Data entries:

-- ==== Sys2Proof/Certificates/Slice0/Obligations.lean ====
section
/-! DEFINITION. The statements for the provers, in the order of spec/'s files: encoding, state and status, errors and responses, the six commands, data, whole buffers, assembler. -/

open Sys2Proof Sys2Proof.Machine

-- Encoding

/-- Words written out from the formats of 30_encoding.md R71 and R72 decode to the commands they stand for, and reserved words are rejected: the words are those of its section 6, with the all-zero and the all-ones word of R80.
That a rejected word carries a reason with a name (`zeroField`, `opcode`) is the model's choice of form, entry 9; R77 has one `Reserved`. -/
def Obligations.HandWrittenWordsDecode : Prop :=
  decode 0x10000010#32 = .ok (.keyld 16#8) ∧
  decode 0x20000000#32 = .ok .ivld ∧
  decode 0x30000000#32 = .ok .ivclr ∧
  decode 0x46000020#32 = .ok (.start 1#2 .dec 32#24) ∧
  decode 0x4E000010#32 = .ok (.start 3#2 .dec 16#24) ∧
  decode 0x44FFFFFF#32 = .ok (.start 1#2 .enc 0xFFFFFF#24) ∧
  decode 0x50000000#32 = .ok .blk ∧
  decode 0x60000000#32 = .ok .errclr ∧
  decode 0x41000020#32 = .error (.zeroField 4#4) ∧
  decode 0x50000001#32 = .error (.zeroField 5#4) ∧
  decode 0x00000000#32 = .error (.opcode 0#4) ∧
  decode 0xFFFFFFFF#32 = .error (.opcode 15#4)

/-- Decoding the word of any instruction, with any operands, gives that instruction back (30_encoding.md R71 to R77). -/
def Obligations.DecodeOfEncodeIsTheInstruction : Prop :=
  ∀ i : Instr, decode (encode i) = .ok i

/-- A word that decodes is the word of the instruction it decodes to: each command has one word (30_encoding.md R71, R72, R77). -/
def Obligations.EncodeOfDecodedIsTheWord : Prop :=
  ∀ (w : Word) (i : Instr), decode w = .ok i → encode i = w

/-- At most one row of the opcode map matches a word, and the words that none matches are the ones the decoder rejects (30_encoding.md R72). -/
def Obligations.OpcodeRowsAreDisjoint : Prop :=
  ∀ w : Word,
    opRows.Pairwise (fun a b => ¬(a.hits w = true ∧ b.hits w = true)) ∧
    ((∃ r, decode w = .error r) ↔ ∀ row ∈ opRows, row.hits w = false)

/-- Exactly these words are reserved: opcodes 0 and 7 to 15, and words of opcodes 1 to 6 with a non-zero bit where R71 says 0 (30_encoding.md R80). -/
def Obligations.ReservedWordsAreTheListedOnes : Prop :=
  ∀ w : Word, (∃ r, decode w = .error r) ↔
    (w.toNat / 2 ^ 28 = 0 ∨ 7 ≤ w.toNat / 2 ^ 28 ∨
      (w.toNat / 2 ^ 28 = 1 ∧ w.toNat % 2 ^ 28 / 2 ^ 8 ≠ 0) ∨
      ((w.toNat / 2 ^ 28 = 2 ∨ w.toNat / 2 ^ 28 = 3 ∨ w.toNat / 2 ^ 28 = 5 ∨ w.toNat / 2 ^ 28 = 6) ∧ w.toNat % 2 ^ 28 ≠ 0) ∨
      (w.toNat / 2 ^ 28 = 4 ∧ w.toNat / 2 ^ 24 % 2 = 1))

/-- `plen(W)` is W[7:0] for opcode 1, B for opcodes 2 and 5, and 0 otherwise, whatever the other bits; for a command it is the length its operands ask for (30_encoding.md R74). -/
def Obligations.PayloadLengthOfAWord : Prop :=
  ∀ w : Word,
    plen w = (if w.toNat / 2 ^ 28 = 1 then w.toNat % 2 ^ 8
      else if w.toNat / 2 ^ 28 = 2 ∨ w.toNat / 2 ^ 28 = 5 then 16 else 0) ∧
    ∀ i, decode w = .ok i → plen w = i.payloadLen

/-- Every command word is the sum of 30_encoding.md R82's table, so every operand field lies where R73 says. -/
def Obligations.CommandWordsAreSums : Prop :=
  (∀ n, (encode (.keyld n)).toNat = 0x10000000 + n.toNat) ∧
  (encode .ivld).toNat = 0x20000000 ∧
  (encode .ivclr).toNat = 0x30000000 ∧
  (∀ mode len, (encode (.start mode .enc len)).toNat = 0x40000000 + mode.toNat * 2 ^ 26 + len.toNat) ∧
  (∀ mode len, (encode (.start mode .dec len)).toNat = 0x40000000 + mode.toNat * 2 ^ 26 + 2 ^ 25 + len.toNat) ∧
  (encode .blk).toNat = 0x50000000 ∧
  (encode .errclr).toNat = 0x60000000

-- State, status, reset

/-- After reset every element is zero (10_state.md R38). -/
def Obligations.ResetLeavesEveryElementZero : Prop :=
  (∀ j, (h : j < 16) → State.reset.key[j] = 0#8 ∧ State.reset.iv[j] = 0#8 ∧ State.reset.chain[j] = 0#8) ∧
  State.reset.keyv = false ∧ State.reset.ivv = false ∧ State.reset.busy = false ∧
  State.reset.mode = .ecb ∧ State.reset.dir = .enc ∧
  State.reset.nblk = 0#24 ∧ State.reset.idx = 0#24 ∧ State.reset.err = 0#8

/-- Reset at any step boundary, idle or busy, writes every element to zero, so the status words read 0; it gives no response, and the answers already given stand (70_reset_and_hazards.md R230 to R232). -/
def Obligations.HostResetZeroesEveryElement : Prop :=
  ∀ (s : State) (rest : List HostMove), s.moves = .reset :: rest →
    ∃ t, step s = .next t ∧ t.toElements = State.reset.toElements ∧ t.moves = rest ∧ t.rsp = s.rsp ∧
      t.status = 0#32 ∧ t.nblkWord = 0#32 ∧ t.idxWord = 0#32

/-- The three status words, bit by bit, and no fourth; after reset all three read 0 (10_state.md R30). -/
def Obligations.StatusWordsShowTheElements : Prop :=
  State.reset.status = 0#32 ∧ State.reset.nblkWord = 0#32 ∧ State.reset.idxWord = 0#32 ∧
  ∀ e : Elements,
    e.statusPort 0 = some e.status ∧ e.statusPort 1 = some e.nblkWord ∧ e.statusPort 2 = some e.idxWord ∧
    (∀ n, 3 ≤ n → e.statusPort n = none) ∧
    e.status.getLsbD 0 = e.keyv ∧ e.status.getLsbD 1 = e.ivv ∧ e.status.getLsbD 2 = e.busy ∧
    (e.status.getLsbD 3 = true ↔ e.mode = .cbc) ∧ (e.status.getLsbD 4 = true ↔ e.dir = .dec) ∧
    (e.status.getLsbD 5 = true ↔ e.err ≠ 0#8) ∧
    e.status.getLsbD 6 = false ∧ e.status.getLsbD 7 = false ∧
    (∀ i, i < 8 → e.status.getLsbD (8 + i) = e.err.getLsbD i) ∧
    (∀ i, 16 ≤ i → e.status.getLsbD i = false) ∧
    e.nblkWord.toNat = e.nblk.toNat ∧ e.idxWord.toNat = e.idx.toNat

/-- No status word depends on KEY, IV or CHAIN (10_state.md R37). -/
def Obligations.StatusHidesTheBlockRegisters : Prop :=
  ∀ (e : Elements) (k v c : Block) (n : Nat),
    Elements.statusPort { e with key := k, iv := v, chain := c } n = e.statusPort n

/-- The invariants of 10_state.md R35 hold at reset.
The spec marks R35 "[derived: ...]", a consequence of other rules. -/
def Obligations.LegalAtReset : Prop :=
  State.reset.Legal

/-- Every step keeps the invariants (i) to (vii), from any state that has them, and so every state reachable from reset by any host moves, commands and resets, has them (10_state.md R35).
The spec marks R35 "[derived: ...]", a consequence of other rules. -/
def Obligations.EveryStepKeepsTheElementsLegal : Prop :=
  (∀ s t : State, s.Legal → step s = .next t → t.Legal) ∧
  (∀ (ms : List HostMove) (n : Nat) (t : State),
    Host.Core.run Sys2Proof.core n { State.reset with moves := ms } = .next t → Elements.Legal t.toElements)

▶ Exercise directions:
Exactly as they stand in the records above, print the lines from the one containing "State.reset.Legal" through the final line, inclusive.

▶ Your solution:
  State.reset.Legal

/-- Every step keeps the invariants (i) to (vii), from any state that has them, and so every state reachable from reset by any host moves, commands and resets, has them (10_state.md R35).
The spec marks R35 "[derived: ...]", a consequence of other rules. -/
def Obligations.EveryStepKeepsTheElementsLegal : Prop :=
  (∀ s t : State, s.Legal → step s = .next t → t.Legal) ∧
  (∀ (ms : List HostMove) (n : Nat) (t : State),
    Host.Core.run Sys2Proof.core n { State.reset with moves := ms } = .next t → Elements.Legal t.toElements)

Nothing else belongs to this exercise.